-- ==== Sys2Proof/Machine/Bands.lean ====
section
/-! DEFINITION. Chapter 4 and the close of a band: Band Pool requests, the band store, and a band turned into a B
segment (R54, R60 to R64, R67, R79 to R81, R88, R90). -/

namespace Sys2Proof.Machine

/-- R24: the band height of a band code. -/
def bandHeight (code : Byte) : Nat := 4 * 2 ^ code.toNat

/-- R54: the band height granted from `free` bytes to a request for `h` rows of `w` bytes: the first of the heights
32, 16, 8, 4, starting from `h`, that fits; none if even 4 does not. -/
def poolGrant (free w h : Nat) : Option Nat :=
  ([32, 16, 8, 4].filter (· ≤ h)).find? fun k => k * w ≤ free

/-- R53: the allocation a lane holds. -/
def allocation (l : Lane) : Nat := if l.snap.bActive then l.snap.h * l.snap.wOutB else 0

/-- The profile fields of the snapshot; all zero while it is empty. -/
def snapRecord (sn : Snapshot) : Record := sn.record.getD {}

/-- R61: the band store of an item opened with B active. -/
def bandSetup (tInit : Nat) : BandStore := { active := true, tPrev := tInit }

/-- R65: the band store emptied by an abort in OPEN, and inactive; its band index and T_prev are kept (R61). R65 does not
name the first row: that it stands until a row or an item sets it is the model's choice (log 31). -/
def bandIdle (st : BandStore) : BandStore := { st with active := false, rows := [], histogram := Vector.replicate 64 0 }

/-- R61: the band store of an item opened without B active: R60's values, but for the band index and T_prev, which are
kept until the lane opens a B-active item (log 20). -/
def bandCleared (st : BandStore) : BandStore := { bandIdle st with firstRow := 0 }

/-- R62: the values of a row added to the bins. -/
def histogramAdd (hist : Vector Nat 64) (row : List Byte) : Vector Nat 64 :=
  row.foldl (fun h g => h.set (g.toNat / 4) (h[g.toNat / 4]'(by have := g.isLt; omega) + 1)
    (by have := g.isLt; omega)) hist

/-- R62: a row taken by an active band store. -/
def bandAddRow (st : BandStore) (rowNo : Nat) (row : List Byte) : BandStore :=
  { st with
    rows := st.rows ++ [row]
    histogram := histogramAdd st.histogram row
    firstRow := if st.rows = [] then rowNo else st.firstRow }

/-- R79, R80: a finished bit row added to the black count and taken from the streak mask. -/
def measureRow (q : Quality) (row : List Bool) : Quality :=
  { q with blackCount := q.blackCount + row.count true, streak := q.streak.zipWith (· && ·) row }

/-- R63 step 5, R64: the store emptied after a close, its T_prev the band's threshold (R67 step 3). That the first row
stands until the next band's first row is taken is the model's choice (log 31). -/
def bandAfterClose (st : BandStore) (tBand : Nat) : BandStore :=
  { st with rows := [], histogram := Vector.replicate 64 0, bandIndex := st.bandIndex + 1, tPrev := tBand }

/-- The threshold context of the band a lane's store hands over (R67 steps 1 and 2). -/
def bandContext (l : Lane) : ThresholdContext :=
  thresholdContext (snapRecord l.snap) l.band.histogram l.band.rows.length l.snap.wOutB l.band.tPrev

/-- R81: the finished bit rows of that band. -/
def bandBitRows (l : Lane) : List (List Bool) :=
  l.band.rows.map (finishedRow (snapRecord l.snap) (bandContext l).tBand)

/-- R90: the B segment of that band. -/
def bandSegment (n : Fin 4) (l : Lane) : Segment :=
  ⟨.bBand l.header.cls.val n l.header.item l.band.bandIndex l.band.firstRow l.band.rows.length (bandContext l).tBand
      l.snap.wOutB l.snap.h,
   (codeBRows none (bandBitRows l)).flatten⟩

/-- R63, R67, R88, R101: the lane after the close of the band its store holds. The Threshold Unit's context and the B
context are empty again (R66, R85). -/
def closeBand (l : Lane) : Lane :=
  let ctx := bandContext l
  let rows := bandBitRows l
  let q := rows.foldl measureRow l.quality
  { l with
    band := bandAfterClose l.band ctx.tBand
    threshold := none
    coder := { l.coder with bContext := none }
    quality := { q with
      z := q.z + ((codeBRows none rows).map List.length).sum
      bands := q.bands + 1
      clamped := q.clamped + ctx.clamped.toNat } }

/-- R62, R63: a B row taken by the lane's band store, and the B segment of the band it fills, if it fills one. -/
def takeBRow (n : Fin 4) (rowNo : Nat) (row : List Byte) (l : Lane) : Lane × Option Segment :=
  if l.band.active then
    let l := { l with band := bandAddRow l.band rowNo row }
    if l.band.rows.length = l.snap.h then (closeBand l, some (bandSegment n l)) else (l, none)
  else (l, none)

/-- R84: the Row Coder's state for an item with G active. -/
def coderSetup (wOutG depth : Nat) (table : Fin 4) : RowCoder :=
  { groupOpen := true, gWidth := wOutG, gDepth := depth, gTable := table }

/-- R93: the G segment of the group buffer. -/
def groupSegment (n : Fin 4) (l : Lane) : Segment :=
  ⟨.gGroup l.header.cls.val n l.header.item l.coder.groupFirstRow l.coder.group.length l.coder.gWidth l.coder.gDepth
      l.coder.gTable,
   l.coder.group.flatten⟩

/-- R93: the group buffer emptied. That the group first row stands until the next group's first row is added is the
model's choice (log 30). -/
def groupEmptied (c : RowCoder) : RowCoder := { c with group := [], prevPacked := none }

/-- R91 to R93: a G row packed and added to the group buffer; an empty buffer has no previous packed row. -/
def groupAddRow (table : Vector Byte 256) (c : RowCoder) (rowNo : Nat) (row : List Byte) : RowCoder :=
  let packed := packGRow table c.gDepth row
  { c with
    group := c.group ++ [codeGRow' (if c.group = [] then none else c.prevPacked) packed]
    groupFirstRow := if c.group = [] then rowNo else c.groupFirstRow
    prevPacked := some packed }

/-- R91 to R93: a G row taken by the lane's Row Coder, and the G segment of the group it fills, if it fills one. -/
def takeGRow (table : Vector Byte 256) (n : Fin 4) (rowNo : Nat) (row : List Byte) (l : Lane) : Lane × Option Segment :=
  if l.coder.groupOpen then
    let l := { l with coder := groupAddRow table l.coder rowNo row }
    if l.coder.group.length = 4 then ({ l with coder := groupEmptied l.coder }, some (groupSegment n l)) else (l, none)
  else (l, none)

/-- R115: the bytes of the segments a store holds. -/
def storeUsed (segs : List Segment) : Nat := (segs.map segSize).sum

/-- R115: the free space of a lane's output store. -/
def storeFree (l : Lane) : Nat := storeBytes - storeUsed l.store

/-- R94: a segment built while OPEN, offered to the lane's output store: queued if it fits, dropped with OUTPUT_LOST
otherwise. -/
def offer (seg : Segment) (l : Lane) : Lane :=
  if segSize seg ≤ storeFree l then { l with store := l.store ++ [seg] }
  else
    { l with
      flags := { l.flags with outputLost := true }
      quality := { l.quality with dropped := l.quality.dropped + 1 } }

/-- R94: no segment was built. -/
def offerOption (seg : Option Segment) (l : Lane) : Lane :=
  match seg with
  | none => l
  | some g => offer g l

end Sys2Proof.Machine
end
===============
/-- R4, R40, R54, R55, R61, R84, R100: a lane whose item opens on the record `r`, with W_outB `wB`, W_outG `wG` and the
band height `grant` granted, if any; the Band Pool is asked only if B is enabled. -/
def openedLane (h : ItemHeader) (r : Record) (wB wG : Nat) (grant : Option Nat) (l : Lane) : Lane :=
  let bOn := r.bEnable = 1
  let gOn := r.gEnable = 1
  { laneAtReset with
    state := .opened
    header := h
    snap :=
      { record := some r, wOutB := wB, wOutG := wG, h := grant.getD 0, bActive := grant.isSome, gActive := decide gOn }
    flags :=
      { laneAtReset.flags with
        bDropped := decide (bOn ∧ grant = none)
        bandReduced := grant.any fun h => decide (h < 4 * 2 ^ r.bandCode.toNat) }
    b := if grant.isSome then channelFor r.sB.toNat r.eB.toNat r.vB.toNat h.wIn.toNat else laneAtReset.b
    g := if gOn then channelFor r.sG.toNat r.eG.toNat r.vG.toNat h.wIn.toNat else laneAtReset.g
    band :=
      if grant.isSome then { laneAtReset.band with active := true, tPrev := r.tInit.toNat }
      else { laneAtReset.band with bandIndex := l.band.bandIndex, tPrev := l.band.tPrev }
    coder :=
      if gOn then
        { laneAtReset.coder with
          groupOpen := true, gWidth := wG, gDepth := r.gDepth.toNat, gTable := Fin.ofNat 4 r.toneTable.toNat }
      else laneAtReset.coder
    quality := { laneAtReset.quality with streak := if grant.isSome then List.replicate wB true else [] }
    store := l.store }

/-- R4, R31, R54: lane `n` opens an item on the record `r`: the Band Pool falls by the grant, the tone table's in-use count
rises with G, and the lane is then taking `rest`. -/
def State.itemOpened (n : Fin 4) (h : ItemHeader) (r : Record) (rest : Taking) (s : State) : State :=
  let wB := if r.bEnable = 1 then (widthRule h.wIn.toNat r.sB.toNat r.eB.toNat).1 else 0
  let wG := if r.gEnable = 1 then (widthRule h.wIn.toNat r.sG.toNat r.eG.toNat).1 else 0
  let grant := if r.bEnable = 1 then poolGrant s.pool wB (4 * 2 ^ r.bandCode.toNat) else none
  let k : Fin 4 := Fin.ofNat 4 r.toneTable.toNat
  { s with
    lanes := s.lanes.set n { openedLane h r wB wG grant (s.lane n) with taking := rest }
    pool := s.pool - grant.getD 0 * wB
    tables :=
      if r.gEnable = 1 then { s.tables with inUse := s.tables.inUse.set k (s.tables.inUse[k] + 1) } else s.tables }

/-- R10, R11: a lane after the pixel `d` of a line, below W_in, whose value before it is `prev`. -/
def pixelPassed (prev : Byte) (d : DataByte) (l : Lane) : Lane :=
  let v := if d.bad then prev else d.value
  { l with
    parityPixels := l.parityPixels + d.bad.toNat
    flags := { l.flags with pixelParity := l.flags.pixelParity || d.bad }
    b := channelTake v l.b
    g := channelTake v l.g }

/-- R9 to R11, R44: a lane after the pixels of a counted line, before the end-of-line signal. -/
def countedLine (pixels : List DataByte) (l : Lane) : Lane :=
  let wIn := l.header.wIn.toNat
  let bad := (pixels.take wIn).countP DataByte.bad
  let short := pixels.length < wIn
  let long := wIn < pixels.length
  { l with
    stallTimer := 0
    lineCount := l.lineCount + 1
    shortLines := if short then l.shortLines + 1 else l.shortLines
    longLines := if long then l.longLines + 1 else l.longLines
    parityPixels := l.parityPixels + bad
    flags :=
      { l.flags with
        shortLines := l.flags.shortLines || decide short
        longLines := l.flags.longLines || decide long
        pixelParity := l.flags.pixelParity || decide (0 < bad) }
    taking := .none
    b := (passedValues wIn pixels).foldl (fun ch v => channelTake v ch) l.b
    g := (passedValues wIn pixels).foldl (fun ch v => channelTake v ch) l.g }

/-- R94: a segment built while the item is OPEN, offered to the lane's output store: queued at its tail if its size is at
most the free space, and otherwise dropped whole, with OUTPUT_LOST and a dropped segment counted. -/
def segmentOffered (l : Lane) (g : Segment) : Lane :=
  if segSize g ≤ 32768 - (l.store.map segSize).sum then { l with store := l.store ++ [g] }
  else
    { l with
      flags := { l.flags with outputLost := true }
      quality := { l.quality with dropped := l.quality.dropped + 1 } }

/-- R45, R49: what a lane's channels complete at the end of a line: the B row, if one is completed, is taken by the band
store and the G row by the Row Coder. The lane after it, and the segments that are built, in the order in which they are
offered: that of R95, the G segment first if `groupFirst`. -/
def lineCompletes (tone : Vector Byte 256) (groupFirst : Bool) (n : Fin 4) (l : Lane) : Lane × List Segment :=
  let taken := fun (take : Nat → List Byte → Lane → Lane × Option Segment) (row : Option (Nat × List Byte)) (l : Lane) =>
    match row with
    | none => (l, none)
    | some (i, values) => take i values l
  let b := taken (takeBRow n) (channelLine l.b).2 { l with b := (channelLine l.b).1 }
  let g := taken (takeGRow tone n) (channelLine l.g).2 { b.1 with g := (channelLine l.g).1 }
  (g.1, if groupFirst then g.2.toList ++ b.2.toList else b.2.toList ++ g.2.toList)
===============
EXERCISE DETAILS -
Reproduce the lines above, beginning at the line with "-- ==== Sys2Proof/Machine/Bands.lean" and stopping after the line with "namespace Sys2Proof.Machine", exactly as they are.

EXPECTED ANSWER -
-- ==== Sys2Proof/Machine/Bands.lean ====
section
/-! DEFINITION. Chapter 4 and the close of a band: Band Pool requests, the band store, and a band turned into a B
segment (R54, R60 to R64, R67, R79 to R81, R88, R90). -/

namespace Sys2Proof.Machine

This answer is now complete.